German–Israeli typographer (1907–2001)

Eliyahu Koren (Hebrew: אליהו קורן; 23 July 1907 – 17 February 2001) was a German-born Israeli graphic designer and typographer. After studying in Nuremberg, he immigrated to Mandatory Palestine in 1933. He served as head of the graphics department of Keren Kayemet, the Jewish National Fund, from 1936 to 1957. He founded Koren Publishers Jerusalem in 1961, which published the Koren Bible in 1962. He published the Koren Siddur in 1981, and various Jewish religious texts until his death.

==Biography==
Eliyahu Korngold (later Koren) was born in Nuremberg, Kingdom of Bavaria, then part of the German Empire. He showed a rare artistic talent from an early age. After studying at the Gymnasium, Korngold attended the Kunstschule der Stadt Nürnberg, the city's School of Graphic and Applied Art, completing a six-year course of graphic art, applied art, and stained glass in three years.

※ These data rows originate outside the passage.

/-- A locked CELL whose two upstreams disagree by 300 ns. -/
def crossNode : State :=
  let a := (((onRing (cell.put F.DPX_MBR_STAT_OBEY 0)).put F.TIM_STAT_STATE 2).put F.TIM_UPSTREAM_PORT 1).put F.TIM_CTRL_XCHK 50
  { a with tim := { port := [(2, { t1 := some 0, locked := true, root := 0, hops := 2, theta := some ⟨300, 1⟩ })], xRun := 16 } }

/-- The metering unit runs in DC mode with channels 0 and 1 enabled. -/
def mtrDcNode : State :=
  let a := (cell.setFlag F.MTR_CFG_EN true).setFlag F.MTR_CFG_MODE true
  let b := (a.setFlag (F.MTR_CHn_CFG_EN 0) true).setFlag (F.MTR_CHn_CFG_EN 1) true
  let c := (b.wrN (R.MTR_CHn_GAIN 0) 0x3F800000).wrN (R.MTR_CHn_GAIN 1) 0x3F800000
  { c with mtr := { on := true }, tim := { acc := 125 * 2 ^ 50 } }

/-- The metering unit runs in AC mode in a line cycle of 20 ms. -/
def mtrAcNode : State :=
  { (cell.setFlag F.MTR_CFG_EN true) with mtr := { on := true, count := 5, tc := 20000000 * 2 ^ 40 } }

/-- The same unit with a reference in phase A, 20 ms after the last crossing. -/
def mtrRefNode : State :=
  let a := ((mtrAcNode.setFlag (F.MTR_CHn_CFG_EN 0) true).put (F.MTR_CHn_CFG_FUNC 0) 1).wrN (R.MTR_CHn_GAIN 0) 0x3F800000
  let b := (a.put F.MTR_CFG_VMIN 0).setFlag F.MTR_STAT_LOCKED true
  { b.put F.MTR_STAT_REF_PH 0 with tim := { b.tim with acc := 20000000 * 2 ^ 40 }, mtr := { b.mtr with crossAt := some 0 } }

/-- A line cycle of phase A waits for its update. -/
def mtrUpNode : State :=
  { mtrAcNode with mtr := { cycles := [[⟨0x40F86A0000000000, 0xC0F86A0000000000, 0x4100000000000000⟩, zeroPqs]] } }

/-- An HB of the PRIMARY HEAD 0 with tier 1. -/
def hbCw : List Byte :=
  codeword { typ := Ty.hb, src := 0, dst := 0xFF, tag := 0, route := 0 } (leBytes 1 2 ++ leBytes 1 1 ++ leBytes 2 0 ++ leBytes 4 0)

/-- Chunk 5 of a Glaze of SCN 0 from HEAD 0 to HEAD 1. -/
def glzCw : List Byte :=
  codeword { typ := tyGlaze, src := 0, dst := 1, tag := 0, route := 0, count := 176 } (leBytes 2 5 ++ List.replicate 176 3)

/-- The primary with its supervisory port running and session 3 open, subscribed to every kind. -/
def sessNode : State :=
  let a := (prim.setFlag F.SUP_CTRL_EN true).setFlag (F.SUP_SESSn_STAT_OPEN 3) true
  let b := (a.put (F.SUP_SESSn_STAT_SID 3) 0x103).setFlag F.SUP_STAT_LINK true
  b.setSess 3 { sub := 0x1FE, lastSeq := 5, bucket := 100 * 1562500000 }

/-- A CELL whose safety unit is in service with input 7 enabled. -/
def safNode : State :=
  let a := (cell.setFlag F.SAF_CTRL_EN true).setFlag (F.SAF_SIn_CFG_EN 7) true
  ((a.put (F.SAF_SIn_CFG_FILT 7) 1).put (F.SAF_SIn_CFG_DISC 7) 1).put F.SAF_CTRL_STO 2

/-- An ACTIVE HEAD whose own input 7 demands SF3. -/
def safHeadNode : State :=
  let a := (prim.setFlag F.SAF_CTRL_EN true).setFlag (F.SAF_SIn_CFG_EN 7) true
  let b := (a.put F.SAF_STAT_HSTATE 2).setFlag (F.SAF_SFk_CFG_EN 3) true
  let c := b.put (F.SAF_POSp_MAPn_SF 0 7) 8
  { c with saf := { inp := [(7, { dem := true })] }, img := { c.img with image := { table := [{ pos := 0, role := 1, stack := 0, cell := 0 }] } } }

/-- A SAFE codeword of HEAD 1 with its demand word only, for SCN 0. -/
def safeCw : List Byte :=
  codeword { typ := Ty.safe, src := 1, dst := 0xFF, tag := 0, route := 0, count := 1 } (itemBody 0xFF80 0 1 [some (8, 0)])

/-- A CELL whose record 7 is open with class FC1. -/
def recOpen : State :=
  let a := (cell.wrN (R.FLT_RECr_Ww 7 0) 0x00070A01).wrN (R.FLT_RECr_Ww 7 1) 0x501
  { a.put F.FLT_NEXT_NEXT 8 with flt := { openRec := some 7, causes := [⟨some 7, 0x0A01, 0, 0, 1, false, true, false, 0⟩] } }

In 1933, when he was an assistant to a professor at the Kunstschule and a youth leader in the Ezra religious youth movement, Korngold read that Bavarian Jews were being required to carry special secret police travel permits to travel abroad. "I saw by this verdict divestiture of the freedom of the Jewish individual, and decided to leave Germany at the earliest possible hour," he would later recall. Korngold and a group of friends left Bavaria on April 1, 1933, and arrived in Haifa, Mandatory Palestine on May 15 of that year.

==Graphic design career==
For six months, Korngold worked for one of the few graphic designers in Palestine at the time, Rudi Deutsch (Dayan), in Tel Aviv. Next he prepared illustrations for various books and exhibitions. From 1936 to 1957, Korngold headed the graphics department of Keren Kayemet, the Jewish National Fund, where he was responsible for graphics, publications, stamps, and the organization's Golden Book. During that time, he also designed the present seal of the city of Jerusalem.

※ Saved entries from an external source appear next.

-- ==== Sys2Proof/Word.lean ====
section
/-! DEFINITION. The word types of the HUFF codec core (00_scope.md R6, R9). -/

namespace Sys2Proof

/-- A register, a command word, or a position in SRC or DST: 32 bits (10_state.md R23, `ADDR_W` of 00_scope.md R6). -/
abbrev Word := BitVec 32

/-- A byte of SRC or DST (20_memory.md R70). -/
abbrev Byte := BitVec 8

/-- A symbol: 0..255 are data bytes, 256 is the terminator (00_scope.md R6 `NSYM`, R14). -/
abbrev Symbol := Fin 257

/-- The terminator symbol (00_scope.md R6 `TERM`). -/
def terminator : Symbol := 256

/-- The data symbol of a byte value (00_scope.md R14). -/
def byteSymbol (b : Byte) : Symbol := ⟨b.toNat, Nat.lt_trans b.isLt (by decide)⟩

/-- The symbols 0 to 256 in ascending order (`for s in 0..256`, 00_scope.md R11). -/
def allSymbols : List Symbol := List.finRange 257

end Sys2Proof
end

In the early 1940s, Judah Magnes, first president of the Hebrew University of Jerusalem (1935–1948), asked Koren if he could develop a new font for a planned edition of the Hebrew Bible, while the Italian–Jewish rabbi and biblical scholar Umberto Cassuto was busy determining the best text version for this new edition. Eventually, both Magnes and Cassuto died, and the Hebrew University printing press ultimately reprinted a 19th-century edition with corrections. Koren, however, continued the project independently. In his small Jerusalem-based publishing house, Koren Publishers Jerusalem, he developed a
Hebrew font based on medieval Sephardic letter forms, which he had specifically modernized.

==The Koren Bible==
By the mid-late 1950s, Korngold had begun to work on what would become his most significant work, the Koren Bible. Korngold was committed to publishing a Hebrew Bible designed, edited, printed, and bound entirely by Jews—something that had not been accomplished in nearly 500 years. The first printed Hebrew Bibles from Italy (1488) were printed during the Italian Renaissance by the Italkim (Italian–Jewish communities), but after Daniel Bomberg's 1517 Venice printing all editions up to the 20th century had non-Jewish publishers or printers, and errors had found their way into the text.

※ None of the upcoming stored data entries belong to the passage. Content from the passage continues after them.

-- ==== Sys2Proof/WellFormed.lean ====
section
/-! DEFINITION. Which commands are well-formed: a symbol operand is at most 256 (30_encoding.md R91, R94). -/

namespace Sys2Proof

/-- An operand of class `sym` is a symbol: `ARG <= 256` (30_encoding.md R91). -/
def isSymbolArg (arg : BitVec 10) : Bool := decide (arg.toNat ≤ 256)

/-- The word of a well-formed command is legal (30_encoding.md R94). -/
def Instr.wellFormed : Instr → Bool
  | .nop => true
  | .softReset _ => true
  | .ftClear => true
  | .ftAnalyze => true
  | .ftAddTerminator => true
  | .ftSerialize => true
  | .ftDeserialize => true
  | .ftRead arg => isSymbolArg arg
  | .ftWrite arg => isSymbolArg arg
  | .tbBuild => true
  | .tbReadnode _ => true
  | .ctBuild => true
  | .ctRead arg => isSymbolArg arg
  | .encSymbol arg => isSymbolArg arg
  | .compress => true
  | .decSymbol => true
  | .decompress => true
  | .bwInit => true
  | .bwPutbit _ => true
  | .bwFlush => true
  | .brInit => true
  | .brGetbit => true

end Sys2Proof
end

Korngold had been approached by Judah L. Magnes, then president of the Hebrew University of Jerusalem, about creating a new font for a new edition of the Hebrew Bible in the 1940s. Korngold set to work on a font and won a competition for the project, but following years of work on the Hebrew University's Bible Committee, which Korngold chaired, the project moved in a direction that he and many biblical scholars found unacceptable. Rather than create a wholly new edition of the Hebrew Bible, in 1953 the Hebrew University published a photographic offset of Christian David Ginsburg's British and Foreign Bible Society edition to which hundreds of corrections had been made by Umberto Cassuto on the basis of the Aleppo Codex and other very old manuscripts, producing a text of unprecedented accuracy. Eventually, Korngold resigned from the committee.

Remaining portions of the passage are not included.